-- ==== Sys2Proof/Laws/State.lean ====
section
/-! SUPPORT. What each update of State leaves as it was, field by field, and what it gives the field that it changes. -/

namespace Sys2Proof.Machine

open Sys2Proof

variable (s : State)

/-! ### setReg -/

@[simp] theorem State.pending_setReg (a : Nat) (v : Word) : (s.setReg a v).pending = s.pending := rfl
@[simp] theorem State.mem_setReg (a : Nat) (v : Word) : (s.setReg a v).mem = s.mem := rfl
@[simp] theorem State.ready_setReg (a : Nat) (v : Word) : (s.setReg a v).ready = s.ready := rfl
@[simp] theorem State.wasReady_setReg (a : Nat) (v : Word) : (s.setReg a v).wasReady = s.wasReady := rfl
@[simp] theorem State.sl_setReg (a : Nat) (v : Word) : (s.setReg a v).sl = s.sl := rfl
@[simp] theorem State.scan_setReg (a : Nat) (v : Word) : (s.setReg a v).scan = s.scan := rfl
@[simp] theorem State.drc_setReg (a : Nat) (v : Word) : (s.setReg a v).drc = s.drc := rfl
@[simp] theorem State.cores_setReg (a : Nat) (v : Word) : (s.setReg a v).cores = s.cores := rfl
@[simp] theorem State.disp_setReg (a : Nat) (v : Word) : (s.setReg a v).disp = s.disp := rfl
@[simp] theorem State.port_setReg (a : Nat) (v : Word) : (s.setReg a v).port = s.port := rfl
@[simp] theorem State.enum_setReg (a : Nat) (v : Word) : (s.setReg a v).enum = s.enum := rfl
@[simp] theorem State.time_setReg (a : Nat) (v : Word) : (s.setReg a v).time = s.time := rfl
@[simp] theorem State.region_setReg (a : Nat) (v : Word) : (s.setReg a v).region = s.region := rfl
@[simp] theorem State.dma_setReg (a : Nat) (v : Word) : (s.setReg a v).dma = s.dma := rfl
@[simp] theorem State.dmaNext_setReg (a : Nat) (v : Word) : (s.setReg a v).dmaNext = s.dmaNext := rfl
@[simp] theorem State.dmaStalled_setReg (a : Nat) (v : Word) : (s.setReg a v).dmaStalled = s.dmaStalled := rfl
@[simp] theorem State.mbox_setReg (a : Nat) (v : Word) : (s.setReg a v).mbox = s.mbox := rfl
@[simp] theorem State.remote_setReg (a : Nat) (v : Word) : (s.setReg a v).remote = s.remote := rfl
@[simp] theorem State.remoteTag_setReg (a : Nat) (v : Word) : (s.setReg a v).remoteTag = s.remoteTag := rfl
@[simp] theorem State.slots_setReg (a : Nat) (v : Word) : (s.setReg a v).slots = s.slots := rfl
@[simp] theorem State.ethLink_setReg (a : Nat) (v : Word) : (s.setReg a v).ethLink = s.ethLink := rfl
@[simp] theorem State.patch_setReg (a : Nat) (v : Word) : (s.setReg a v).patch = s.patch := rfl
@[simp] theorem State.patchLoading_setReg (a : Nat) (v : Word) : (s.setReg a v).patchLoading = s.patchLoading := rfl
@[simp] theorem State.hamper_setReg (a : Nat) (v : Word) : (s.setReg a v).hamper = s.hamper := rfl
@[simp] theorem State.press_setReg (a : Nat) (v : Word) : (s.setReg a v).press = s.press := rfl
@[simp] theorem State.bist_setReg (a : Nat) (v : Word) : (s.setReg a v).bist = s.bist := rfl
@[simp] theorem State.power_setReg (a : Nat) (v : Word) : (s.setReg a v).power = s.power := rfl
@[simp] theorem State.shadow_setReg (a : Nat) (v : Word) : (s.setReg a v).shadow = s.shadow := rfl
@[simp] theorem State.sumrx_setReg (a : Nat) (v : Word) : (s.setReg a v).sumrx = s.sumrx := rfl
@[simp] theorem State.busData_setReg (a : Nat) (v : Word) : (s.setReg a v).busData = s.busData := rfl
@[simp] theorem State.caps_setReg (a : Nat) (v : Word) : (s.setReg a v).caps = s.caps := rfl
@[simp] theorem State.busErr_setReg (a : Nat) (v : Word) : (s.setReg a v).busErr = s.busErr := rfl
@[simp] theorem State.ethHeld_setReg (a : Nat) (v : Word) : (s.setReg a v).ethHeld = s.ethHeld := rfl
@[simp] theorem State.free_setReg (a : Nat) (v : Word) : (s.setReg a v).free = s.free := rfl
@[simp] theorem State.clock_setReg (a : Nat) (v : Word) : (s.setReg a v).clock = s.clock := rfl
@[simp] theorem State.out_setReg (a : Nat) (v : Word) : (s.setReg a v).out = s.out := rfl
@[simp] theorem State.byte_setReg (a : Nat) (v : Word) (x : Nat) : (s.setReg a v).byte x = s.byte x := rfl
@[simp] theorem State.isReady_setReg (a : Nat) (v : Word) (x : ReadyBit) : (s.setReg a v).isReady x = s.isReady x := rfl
---
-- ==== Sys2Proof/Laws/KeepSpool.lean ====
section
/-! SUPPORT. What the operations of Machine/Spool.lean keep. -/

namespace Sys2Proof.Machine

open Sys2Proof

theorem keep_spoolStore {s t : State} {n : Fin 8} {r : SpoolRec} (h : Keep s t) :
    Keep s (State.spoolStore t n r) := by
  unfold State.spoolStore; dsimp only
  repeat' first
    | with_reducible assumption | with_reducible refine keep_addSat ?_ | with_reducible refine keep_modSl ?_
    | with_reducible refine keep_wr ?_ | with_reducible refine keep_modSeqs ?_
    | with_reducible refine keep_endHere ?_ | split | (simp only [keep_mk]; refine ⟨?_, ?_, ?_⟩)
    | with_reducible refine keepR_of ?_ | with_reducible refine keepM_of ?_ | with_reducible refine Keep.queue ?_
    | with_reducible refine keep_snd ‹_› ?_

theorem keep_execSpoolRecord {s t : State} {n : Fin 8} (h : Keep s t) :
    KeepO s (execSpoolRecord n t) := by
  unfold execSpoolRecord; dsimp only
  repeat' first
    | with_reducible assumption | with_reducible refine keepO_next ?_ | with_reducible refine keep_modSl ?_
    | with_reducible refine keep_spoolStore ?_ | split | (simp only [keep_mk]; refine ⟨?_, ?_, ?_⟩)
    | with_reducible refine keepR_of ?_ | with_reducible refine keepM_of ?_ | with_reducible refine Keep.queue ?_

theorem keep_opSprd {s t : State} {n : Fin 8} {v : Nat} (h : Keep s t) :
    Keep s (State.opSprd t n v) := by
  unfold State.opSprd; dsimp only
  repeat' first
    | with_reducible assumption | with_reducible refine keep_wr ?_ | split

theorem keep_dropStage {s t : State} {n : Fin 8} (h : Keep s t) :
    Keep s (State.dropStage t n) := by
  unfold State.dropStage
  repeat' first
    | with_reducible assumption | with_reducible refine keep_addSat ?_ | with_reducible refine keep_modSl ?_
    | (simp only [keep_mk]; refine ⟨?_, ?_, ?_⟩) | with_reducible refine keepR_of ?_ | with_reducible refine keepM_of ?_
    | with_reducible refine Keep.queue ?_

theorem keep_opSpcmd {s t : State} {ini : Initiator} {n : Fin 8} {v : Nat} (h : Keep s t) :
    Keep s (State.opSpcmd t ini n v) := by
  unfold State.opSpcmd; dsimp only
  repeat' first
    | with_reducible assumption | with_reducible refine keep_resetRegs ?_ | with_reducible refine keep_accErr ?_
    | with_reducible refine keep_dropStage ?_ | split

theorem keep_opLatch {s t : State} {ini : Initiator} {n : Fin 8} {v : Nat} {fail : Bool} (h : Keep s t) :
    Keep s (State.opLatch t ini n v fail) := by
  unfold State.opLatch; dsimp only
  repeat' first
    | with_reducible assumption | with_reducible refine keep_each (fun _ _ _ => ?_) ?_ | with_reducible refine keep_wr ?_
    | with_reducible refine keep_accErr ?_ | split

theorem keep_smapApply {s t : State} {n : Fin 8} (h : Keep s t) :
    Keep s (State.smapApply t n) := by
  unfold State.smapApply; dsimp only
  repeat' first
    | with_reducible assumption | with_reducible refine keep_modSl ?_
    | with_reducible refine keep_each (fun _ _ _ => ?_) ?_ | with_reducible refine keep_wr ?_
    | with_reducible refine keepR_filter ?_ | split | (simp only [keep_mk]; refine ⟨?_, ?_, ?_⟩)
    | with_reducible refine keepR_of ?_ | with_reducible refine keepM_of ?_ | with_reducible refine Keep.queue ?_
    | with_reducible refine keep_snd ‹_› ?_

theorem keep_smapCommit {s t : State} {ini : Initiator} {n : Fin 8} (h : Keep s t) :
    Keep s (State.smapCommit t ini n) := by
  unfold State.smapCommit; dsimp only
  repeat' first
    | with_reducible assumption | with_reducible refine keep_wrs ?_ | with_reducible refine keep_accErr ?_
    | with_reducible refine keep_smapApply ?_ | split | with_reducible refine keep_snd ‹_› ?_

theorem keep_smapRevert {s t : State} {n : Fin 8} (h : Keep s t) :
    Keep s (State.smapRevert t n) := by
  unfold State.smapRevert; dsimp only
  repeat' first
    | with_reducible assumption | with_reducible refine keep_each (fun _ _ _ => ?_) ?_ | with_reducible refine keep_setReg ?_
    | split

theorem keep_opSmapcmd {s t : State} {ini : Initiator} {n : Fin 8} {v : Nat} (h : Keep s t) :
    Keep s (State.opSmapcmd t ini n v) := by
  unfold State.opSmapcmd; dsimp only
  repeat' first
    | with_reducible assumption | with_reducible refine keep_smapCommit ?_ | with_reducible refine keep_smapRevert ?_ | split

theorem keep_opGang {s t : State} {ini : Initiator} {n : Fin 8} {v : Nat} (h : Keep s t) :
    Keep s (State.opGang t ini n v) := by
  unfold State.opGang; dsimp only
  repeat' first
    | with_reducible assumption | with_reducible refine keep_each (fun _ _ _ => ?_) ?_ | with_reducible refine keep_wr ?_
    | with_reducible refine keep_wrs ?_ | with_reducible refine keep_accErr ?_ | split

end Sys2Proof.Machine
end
* * *
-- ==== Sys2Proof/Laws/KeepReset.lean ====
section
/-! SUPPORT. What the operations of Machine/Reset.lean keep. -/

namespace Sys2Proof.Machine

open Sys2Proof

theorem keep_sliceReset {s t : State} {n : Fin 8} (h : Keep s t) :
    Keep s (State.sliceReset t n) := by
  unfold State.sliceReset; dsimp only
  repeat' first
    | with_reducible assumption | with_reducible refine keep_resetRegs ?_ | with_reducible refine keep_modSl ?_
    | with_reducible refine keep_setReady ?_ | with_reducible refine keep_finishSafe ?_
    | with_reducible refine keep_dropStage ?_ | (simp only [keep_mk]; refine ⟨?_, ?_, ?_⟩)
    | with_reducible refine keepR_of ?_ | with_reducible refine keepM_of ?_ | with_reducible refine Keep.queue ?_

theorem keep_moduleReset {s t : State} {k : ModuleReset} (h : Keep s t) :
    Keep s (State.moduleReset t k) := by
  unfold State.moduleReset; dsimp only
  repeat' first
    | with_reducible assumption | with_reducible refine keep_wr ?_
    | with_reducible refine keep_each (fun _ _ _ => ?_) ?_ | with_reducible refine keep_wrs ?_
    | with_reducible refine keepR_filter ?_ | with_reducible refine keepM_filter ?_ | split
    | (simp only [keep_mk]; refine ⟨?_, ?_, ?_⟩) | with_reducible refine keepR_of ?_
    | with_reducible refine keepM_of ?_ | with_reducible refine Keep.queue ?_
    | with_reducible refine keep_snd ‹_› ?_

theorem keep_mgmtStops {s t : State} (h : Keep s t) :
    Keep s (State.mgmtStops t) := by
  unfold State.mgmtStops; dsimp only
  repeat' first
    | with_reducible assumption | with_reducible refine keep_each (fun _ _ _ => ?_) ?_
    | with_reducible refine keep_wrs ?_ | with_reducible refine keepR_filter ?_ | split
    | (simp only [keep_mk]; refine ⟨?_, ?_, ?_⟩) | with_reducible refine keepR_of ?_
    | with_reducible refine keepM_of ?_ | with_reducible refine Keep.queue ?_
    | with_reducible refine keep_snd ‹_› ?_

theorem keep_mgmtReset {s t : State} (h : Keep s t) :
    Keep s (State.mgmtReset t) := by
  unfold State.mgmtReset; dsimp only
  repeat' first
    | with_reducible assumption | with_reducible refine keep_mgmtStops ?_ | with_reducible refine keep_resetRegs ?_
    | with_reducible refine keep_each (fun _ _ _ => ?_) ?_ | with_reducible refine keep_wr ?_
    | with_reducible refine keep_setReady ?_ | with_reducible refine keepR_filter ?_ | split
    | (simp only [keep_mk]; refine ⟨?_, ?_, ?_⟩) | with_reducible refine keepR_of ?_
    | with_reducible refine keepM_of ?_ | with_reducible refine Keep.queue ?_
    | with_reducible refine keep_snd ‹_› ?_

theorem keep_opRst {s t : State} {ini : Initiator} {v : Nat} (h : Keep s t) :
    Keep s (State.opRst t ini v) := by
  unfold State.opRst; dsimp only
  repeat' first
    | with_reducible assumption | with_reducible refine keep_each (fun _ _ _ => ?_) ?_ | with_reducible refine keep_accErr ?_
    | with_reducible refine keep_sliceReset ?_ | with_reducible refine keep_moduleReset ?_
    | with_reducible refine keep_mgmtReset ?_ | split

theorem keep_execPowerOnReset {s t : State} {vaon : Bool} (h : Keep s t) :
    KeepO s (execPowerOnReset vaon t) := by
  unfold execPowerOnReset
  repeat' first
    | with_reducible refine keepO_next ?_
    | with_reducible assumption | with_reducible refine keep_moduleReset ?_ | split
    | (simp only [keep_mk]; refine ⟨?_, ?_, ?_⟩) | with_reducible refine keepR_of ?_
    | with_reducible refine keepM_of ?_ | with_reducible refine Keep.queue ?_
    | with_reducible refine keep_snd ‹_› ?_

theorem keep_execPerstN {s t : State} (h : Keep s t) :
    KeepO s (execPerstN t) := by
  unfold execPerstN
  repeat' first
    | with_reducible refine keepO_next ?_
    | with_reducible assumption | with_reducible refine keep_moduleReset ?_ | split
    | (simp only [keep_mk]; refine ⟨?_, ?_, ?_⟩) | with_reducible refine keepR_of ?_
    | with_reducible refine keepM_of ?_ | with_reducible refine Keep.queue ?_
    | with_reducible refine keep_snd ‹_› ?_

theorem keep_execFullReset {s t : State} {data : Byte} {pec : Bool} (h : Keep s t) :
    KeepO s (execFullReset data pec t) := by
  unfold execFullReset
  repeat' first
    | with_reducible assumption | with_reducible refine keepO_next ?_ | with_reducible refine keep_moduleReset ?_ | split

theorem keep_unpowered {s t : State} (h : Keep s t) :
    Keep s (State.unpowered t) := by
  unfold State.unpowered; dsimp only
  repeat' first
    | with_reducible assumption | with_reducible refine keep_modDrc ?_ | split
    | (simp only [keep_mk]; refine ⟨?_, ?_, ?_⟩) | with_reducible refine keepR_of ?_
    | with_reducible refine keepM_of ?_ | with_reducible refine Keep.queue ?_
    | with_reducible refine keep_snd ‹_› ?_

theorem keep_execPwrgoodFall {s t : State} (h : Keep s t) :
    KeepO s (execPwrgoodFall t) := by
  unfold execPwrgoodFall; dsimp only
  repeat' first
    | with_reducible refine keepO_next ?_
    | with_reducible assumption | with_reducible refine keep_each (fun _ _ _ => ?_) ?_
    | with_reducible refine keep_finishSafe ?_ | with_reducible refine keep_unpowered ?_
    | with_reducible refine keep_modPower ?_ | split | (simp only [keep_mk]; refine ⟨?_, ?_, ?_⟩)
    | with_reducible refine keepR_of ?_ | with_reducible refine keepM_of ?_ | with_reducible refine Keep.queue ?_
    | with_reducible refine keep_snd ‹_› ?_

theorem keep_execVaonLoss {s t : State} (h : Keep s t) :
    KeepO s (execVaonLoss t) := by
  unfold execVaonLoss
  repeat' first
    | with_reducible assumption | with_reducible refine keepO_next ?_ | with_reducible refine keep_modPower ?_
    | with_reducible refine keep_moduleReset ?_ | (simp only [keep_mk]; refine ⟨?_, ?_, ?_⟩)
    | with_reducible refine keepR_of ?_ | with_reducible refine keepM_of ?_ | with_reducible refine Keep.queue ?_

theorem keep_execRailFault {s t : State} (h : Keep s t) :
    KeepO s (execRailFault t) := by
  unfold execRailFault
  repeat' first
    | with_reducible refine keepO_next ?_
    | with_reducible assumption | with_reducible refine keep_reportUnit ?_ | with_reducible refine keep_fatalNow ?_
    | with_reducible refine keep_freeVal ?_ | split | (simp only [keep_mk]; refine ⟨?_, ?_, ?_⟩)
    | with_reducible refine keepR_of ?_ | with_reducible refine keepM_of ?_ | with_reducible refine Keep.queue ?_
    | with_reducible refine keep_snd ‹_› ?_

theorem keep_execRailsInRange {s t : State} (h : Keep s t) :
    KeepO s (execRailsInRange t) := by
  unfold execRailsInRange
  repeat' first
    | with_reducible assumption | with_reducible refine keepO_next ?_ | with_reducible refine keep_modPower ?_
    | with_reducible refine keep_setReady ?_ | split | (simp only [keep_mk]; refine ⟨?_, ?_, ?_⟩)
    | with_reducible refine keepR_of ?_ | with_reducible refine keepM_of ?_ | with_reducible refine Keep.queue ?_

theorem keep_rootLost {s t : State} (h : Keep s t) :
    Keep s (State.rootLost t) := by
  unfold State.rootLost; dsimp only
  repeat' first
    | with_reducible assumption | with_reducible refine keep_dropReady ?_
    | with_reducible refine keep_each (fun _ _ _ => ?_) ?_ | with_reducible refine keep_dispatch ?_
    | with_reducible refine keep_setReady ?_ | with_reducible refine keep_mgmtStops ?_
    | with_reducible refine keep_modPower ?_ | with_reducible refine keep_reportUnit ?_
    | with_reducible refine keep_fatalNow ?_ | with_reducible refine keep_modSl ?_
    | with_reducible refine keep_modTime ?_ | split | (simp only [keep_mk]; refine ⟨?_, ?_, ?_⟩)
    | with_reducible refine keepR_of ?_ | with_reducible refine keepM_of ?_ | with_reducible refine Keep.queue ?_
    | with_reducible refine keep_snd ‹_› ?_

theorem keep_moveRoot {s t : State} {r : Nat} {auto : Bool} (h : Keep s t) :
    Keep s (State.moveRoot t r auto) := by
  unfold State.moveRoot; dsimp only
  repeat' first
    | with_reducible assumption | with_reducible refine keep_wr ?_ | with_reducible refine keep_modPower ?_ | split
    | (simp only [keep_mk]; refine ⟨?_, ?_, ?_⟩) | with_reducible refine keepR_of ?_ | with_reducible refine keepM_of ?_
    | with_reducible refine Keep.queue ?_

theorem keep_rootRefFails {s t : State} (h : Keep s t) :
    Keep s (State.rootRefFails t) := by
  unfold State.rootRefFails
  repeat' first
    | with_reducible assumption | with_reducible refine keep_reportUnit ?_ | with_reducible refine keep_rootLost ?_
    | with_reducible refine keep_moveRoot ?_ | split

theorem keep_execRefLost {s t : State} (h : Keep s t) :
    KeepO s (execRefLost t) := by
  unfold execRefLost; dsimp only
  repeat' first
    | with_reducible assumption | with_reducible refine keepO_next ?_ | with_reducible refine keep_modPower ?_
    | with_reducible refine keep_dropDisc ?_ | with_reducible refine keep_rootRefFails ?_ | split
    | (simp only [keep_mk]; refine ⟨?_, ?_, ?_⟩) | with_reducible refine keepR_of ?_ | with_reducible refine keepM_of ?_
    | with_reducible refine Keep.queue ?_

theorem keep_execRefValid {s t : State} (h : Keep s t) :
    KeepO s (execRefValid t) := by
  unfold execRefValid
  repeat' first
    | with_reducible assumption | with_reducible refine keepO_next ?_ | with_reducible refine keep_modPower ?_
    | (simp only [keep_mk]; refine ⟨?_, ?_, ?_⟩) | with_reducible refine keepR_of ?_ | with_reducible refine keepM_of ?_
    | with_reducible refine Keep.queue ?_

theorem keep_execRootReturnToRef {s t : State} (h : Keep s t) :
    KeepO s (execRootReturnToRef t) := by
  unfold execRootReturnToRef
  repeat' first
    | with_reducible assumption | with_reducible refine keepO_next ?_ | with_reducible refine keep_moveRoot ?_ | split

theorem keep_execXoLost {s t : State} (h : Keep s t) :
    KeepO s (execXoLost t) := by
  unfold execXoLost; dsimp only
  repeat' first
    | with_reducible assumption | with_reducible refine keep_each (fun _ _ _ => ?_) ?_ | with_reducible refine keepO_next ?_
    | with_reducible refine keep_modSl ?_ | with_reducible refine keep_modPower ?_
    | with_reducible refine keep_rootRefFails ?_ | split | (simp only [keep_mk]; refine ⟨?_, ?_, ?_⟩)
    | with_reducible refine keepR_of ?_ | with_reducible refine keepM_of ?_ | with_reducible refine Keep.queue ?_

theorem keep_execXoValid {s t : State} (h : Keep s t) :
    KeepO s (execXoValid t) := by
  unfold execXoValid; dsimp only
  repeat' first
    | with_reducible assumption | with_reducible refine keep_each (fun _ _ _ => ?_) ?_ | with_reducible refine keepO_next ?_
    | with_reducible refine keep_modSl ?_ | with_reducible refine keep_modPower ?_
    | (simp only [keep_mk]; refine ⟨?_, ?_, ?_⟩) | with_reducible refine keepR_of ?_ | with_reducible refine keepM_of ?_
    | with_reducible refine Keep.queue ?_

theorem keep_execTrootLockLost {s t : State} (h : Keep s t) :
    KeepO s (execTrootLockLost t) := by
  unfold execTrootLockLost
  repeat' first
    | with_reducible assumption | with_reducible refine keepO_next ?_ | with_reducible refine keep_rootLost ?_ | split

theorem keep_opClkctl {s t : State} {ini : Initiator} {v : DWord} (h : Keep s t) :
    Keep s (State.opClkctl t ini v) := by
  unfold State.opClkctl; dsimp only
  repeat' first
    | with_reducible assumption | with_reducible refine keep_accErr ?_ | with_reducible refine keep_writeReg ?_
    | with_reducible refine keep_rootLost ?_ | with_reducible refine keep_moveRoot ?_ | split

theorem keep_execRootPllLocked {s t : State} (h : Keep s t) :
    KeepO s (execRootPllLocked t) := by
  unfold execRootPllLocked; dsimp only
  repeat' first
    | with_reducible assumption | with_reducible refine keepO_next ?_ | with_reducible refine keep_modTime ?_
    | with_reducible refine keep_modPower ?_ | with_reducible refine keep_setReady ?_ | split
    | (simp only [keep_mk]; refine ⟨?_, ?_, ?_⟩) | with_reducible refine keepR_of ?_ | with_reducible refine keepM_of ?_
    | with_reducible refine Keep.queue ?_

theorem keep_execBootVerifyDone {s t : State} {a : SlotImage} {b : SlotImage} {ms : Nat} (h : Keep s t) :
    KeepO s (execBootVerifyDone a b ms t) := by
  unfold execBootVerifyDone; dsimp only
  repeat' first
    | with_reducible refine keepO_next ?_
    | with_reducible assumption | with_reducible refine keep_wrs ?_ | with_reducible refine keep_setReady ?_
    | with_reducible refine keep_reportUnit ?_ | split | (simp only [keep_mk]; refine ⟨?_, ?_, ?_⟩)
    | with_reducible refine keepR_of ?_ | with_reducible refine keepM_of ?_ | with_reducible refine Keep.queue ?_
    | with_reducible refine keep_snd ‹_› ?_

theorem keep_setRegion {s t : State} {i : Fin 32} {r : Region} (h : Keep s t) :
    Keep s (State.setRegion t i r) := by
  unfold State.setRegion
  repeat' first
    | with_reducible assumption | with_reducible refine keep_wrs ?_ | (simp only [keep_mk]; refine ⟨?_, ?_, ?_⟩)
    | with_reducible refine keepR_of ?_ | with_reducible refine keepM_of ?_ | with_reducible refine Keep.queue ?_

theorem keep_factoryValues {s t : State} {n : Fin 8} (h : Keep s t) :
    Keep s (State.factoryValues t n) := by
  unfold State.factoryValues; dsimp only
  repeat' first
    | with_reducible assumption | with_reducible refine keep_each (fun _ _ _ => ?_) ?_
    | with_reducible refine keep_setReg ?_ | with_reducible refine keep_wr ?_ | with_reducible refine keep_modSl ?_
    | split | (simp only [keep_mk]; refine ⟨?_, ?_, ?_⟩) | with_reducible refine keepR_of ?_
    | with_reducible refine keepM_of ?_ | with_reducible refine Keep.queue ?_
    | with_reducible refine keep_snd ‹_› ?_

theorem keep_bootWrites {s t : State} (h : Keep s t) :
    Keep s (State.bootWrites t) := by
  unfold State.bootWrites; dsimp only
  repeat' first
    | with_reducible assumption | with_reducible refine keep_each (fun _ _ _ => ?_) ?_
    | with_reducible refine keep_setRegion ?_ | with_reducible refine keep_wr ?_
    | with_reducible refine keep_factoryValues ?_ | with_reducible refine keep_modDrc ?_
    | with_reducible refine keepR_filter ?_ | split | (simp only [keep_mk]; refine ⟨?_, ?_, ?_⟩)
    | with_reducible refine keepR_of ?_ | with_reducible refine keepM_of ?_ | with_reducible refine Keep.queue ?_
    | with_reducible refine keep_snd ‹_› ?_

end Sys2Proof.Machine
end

- [WHAT YOU NEED TO DO] Tally up the lines of the data above where the string "lean" appears, and give only the count.

- [REPLY TO THE TASK] 5